= Honebuto no hōshin =

Japanese economic policy guidelines

Basic Policies for Economic and Fiscal Management and Reform (経済財政運営と構造改革に関する基本方針, keizai zaisei un'ei to kōzō kaikaku ni kansuru kihon hōshin), commonly referred to by a term which literally translates to "Big-Boned Policy" (骨太の方針, honebuto no hōshin), is a set of policy guidelines used by the Japanese government to draft policy on economic and fiscal management. First proposed by the Liberal Democratic Party in 2001, it is formulated annually by the Council on Economic and Fiscal Policy. The initiative was abandoned by the Democratic Party of Japan in 2010, but revived in 2013 under the Shinzō Abe's administration.

==Background==
Before 2001, the Ministry of Finance exercised a strong influence over the compilation of the budget. The 86th Japanese Prime Minister, Yoshirō Mori, established the Council on Economic and Fiscal Policy (CEFP), modelled on the American Council of Economic Advisers, in January 2001 to strengthen the prime minister’s power over economic and fiscal policy. The council has up to 11 members, including the Minister of State for Economic and Fiscal Policy and the Governor of the Bank of Japan. It is chaired by the Prime Minister, with four or more independent financial experts. Outside experts are expected to give the council opinions that are not affiliated with the government. It also gives ministers and specialists an opportunity to be more influential in shaping economic policy.

==History==
At the end of February 2001, the CEFP proposed the creation of a budget outline (予算大綱, yosan taikō) as a step towards reforming the budget. This garnered opposition from the Ministry of Finance, concerned that the plan would be too detailed and ineffective. After Mori's resignation, his successor Junichiro Koizumi adopted the outline and proposed the first Honebuto-no hōshin (literally "big-boned policy") statement in June 2001.

The Honebuto-no hōshin was designed to change the basic structure of politics, expressly in relation to the budget. Koizumi aimed at giving credibility to the contents of the budget. In Japan, the Ministry of Finance decides on a budget bill, traditionally reflecting the stance of the party in government. Koizumi considered this method inadequate to combat Japan's chronic deflation and wanted accountability to rest not primarily with government officials but rather with the members of the National Diet, the representatives of the Japanese people. Therefore, this policy agenda was put forward in 2001 by the Koizumi government.

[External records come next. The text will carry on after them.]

@[simp] theorem config_irqPending (n : Nat) : configReg (Reg.irqPending n) = false := by
  unfold Reg.irqPending configReg
  rw [show (0x04000400 + 4 * (n % 32)) / 0x1000000 = 4 by omega, show (0x04000400 + 4 * (n % 32)) % 0x1000 = 0x400 + 4 * (n % 32) by omega]
  exact (by decide : ∀ k, k < 32 → configOffset .irq (0x400 + 4 * k) = false) _ (Nat.mod_lt _ (by decide))

@[simp] theorem config_irqLine (n : Nat) : configReg (Reg.irqLine n) = false := by
  unfold Reg.irqLine configReg
  rw [show (0x04000480 + 4 * (n % 32)) / 0x1000000 = 4 by omega, show (0x04000480 + 4 * (n % 32)) % 0x1000 = 0x480 + 4 * (n % 32) by omega]
  exact (by decide : ∀ k, k < 32 → configOffset .irq (0x480 + 4 * k) = false) _ (Nat.mod_lt _ (by decide))

@[simp] theorem config_irqMissed (n : Nat) : configReg (Reg.irqMissed n) = false := by
  unfold Reg.irqMissed configReg
  rw [show (0x04000800 + 4 * (n % 256)) / 0x1000000 = 4 by omega, show (0x04000800 + 4 * (n % 256)) % 0x1000 = 0x800 + 4 * (n % 256) by omega]
  exact (by decide +kernel : ∀ k, k < 256 → configOffset .irq (0x800 + 4 * k) = false) _ (Nat.mod_lt _ (by decide))

@[simp] theorem config_irqCluSummary (n : Nat) : configReg (Reg.irqCluSummary n) = false := by
  unfold Reg.irqCluSummary configReg
  rw [show (0x04000C00 + 4 * (n % 75)) / 0x1000000 = 4 by omega, show (0x04000C00 + 4 * (n % 75)) % 0x1000 = 0xC00 + 4 * (n % 75) by omega]
  exact (by decide : ∀ k, k < 75 → configOffset .irq (0xC00 + 4 * k) = false) _ (Nat.mod_lt _ (by decide))

@[simp] theorem config_secBoot : configReg Reg.secBoot = false := rfl

@[simp] theorem config_secFuses : configReg Reg.secFuses = false := rfl

@[simp] theorem config_secSerialLo : configReg Reg.secSerialLo = false := rfl

@[simp] theorem config_secSerialHi : configReg Reg.secSerialHi = false := rfl

@[simp] theorem config_secDebugNonce (n : Nat) : configReg (Reg.secDebugNonce n) = false := by
  unfold Reg.secDebugNonce configReg
  rw [show (0x05000050 + 4 * (n % 4)) / 0x1000000 = 5 by omega, show (0x05000050 + 4 * (n % 4)) % 0x1000 = 0x050 + 4 * (n % 4) by omega]
  exact (by decide : ∀ k, k < 4 → configOffset .sec (0x050 + 4 * k) = false) _ (Nat.mod_lt _ (by decide))

@[simp] theorem config_secDebug : configReg Reg.secDebug = false := rfl

@[simp] theorem config_secTlsSessions : configReg Reg.secTlsSessions = false := rfl

@[simp] theorem config_mgtLink : configReg Reg.mgtLink = false := rfl

@[simp] theorem config_mgtMac0Lo : configReg Reg.mgtMac0Lo = false := rfl

@[simp] theorem config_mgtMac0Hi : configReg Reg.mgtMac0Hi = false := rfl

@[simp] theorem config_mgtMac1Lo : configReg Reg.mgtMac1Lo = false := rfl

@[simp] theorem config_mgtMac1Hi : configReg Reg.mgtMac1Hi = false := rfl

@[simp] theorem config_logLimits : configReg Reg.logLimits = false := rfl

@[simp] theorem config_logWriteLo : configReg Reg.logWriteLo = false := rfl

@[simp] theorem config_logWriteHi : configReg Reg.logWriteHi = false := rfl

@[simp] theorem config_logNext : configReg Reg.logNext = false := rfl

@[simp] theorem config_logStatus : configReg Reg.logStatus = false := rfl

@[simp] theorem config_logFree : configReg Reg.logFree = false := rfl

@[simp] theorem config_logRecords : configReg Reg.logRecords = false := rfl

@[simp] theorem config_logLost : configReg Reg.logLost = false := rfl

@[simp] theorem config_logStalls : configReg Reg.logStalls = false := rfl

@[simp] theorem config_logStallMaxUs : configReg Reg.logStallMaxUs = false := rfl

@[simp] theorem config_logSegment : configReg Reg.logSegment = false := rfl

@[simp] theorem config_logSegStep : configReg Reg.logSegStep = false := rfl

@[simp] theorem config_logPtpOffset : configReg Reg.logPtpOffset = false := rfl

@[simp] theorem config_logSpill : configReg Reg.logSpill = false := rfl

@[simp] theorem config_seqHead (i : Nat) : configReg (Reg.seqHead i) = false := by
  unfold Reg.seqHead configReg
  rw [show (0x0800004C + 0x1000 * (i % 4096)) / 0x1000000 = 8 by omega, show (0x0800004C + 0x1000 * (i % 4096)) % 0x1000 = 0x04C by omega]
  rfl

@[simp] theorem config_seqFenceValue (i : Nat) : configReg (Reg.seqFenceValue i) = false := by
  unfold Reg.seqFenceValue configReg
  rw [show (0x08000060 + 0x1000 * (i % 4096)) / 0x1000000 = 8 by omega, show (0x08000060 + 0x1000 * (i % 4096)) % 0x1000 = 0x060 by omega]
  rfl

@[simp] theorem config_seqCounterAdd (i : Nat) : configReg (Reg.seqCounterAdd i) = false := by
  unfold Reg.seqCounterAdd configReg
  rw [show (0x08000064 + 0x1000 * (i % 4096)) / 0x1000000 = 8 by omega, show (0x08000064 + 0x1000 * (i % 4096)) % 0x1000 = 0x064 by omega]
  rfl

@[simp] theorem config_seqPredLo (i : Nat) : configReg (Reg.seqPredLo i) = false := by
  unfold Reg.seqPredLo configReg
  rw [show (0x08000068 + 0x1000 * (i % 4096)) / 0x1000000 = 8 by omega, show (0x08000068 + 0x1000 * (i % 4096)) % 0x1000 = 0x068 by omega]
  rfl

@[simp] theorem config_seqPredHi (i : Nat) : configReg (Reg.seqPredHi i) = false := by
  unfold Reg.seqPredHi configReg
  rw [show (0x0800006C + 0x1000 * (i % 4096)) / 0x1000000 = 8 by omega, show (0x0800006C + 0x1000 * (i % 4096)) % 0x1000 = 0x06C by omega]
  rfl

@[simp] theorem config_seqReject (i : Nat) : configReg (Reg.seqReject i) = false := by
  unfold Reg.seqReject configReg
  rw [show (0x08000070 + 0x1000 * (i % 4096)) / 0x1000000 = 8 by omega, show (0x08000070 + 0x1000 * (i % 4096)) % 0x1000 = 0x070 by omega]
  rfl

@[simp] theorem config_seqRejectAddrLo (i : Nat) : configReg (Reg.seqRejectAddrLo i) = false := by
  unfold Reg.seqRejectAddrLo configReg
  rw [show (0x08000074 + 0x1000 * (i % 4096)) / 0x1000000 = 8 by omega, show (0x08000074 + 0x1000 * (i % 4096)) % 0x1000 = 0x074 by omega]
  rfl

@[simp] theorem config_seqRejectAddrHi (i : Nat) : configReg (Reg.seqRejectAddrHi i) = false := by
  unfold Reg.seqRejectAddrHi configReg
  rw [show (0x08000078 + 0x1000 * (i % 4096)) / 0x1000000 = 8 by omega, show (0x08000078 + 0x1000 * (i % 4096)) % 0x1000 = 0x078 by omega]
  rfl
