/-! The input sampled: `sample`. -/

theorem Carrier.sampleRun_frame (c : Carrier) (r : InputRun) :
    c.sampleRun r = { c with recent := (c.sampleRun r).recent, avg := (c.sampleRun r).avg } := by
  have h : ∀ (l : List Nat) (c : Carrier), l.foldl (fun c _ => c.sample1 r.mv) c =
      { c with
        recent := (l.foldl (fun c _ => c.sample1 r.mv) c).recent
        avg := (l.foldl (fun c _ => c.sample1 r.mv) c).avg } := by
    intro l
    induction l with
    | nil => intro c; rfl
    | cons x l ih =>
      intro c
      rw [List.foldl_cons]
      exact (ih (c.sample1 r.mv)).trans rfl
  unfold Carrier.sampleRun
  dsimp only
  rw [h (List.range (min 3 r.us)) c]
  split <;> rfl

/-- Sampling changes what is kept of the samples alone. -/
theorem Carrier.sample_frame (c : Carrier) (input : List InputRun) :
    c.sample input = { c with recent := (c.sample input).recent, avg := (c.sample input).avg } := by
  have h : ∀ (l : List InputRun) (c : Carrier), l.foldl Carrier.sampleRun c =
      { c with recent := (l.foldl Carrier.sampleRun c).recent, avg := (l.foldl Carrier.sampleRun c).avg } := by
    intro l
    induction l with
    | nil => intro c; rfl
    | cons x l ih =>
      intro c
      rw [List.foldl_cons]
      refine (ih (c.sampleRun x)).trans ?_
      rw [Carrier.sampleRun_frame c x]
  unfold Carrier.sample
  rw [h input c]

theorem State.sample_frame (input : List InputRun) :
    s.sample input = { s with
      carrier := { s.carrier with recent := (s.sample input).carrier.recent, avg := (s.sample input).carrier.avg } } := by
  unfold State.sample
  split
  · rfl
  · rw [Carrier.sample_frame s.carrier input]

@[simp] theorem State.sample_pending (input : List InputRun) : (s.sample input).pending = s.pending := by rw [State.sample_frame]
@[simp] theorem State.sample_fuse (input : List InputRun) : (s.sample input).fuse = s.fuse := by rw [State.sample_frame]
@[simp] theorem State.sample_harts (input : List InputRun) : (s.sample input).harts = s.harts := by rw [State.sample_frame]
@[simp] theorem State.sample_mbx (input : List InputRun) : (s.sample input).mbx = s.mbx := by rw [State.sample_frame]
@[simp] theorem State.sample_claims (input : List InputRun) : (s.sample input).claims = s.claims := by rw [State.sample_frame]
@[simp] theorem State.sample_dev (input : List InputRun) : (s.sample input).dev = s.dev := by rw [State.sample_frame]
@[simp] theorem State.sample_phase (input : List InputRun) : (s.sample input).carrier.phase = s.carrier.phase := by rw [State.sample_frame]
@[simp] theorem State.sample_since (input : List InputRun) : (s.sample input).carrier.since = s.carrier.since := by rw [State.sample_frame]
@[simp] theorem State.sample_cause (input : List InputRun) : (s.sample input).carrier.cause = s.carrier.cause := by rw [State.sample_frame]
@[simp] theorem State.sample_retries (input : List InputRun) : (s.sample input).carrier.retries = s.carrier.retries := by rw [State.sample_frame]
@[simp] theorem State.sample_trips (input : List InputRun) : (s.sample input).carrier.trips = s.carrier.trips := by rw [State.sample_frame]
@[simp] theorem State.sample_peakDa (input : List InputRun) : (s.sample input).carrier.peakDa = s.carrier.peakDa := by rw [State.sample_frame]
@[simp] theorem State.sample_excluded (input : List InputRun) : (s.sample input).carrier.excluded = s.carrier.excluded := by rw [State.sample_frame]
@[simp] theorem State.sample_firstFailed (input : List InputRun) : (s.sample input).carrier.firstFailed = s.carrier.firstFailed := by rw [State.sample_frame]
@[simp] theorem State.sample_refclk (input : List InputRun) : (s.sample input).carrier.refclk = s.carrier.refclk := by rw [State.sample_frame]
@[simp] theorem State.sample_afterOff (input : List InputRun) : (s.sample input).carrier.afterOff = s.carrier.afterOff := by rw [State.sample_frame]
@[simp] theorem State.sample_mated (input : List InputRun) : (s.sample input).carrier.mated = s.carrier.mated := by rw [State.sample_frame]

end Sys2Proof.Machine
end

Honebuto-no hōshin is a policy term used by the Liberal Democratic Party, and was not used to describe the policies of the Democratic Party of Japan, which was in power from 2010 to 2012. It has been amended since then and, after a brief hiatus, Shinzō Abe's government announced a new ‘Honebuto-no hōshin’ in 2013. Major laws proposed by the Liberal Democratic Party have been discussed as part of the policy, for example, postal service privatization in 2001 and the trinity reform in 2003. The policy has had a strong influence on Abenomics.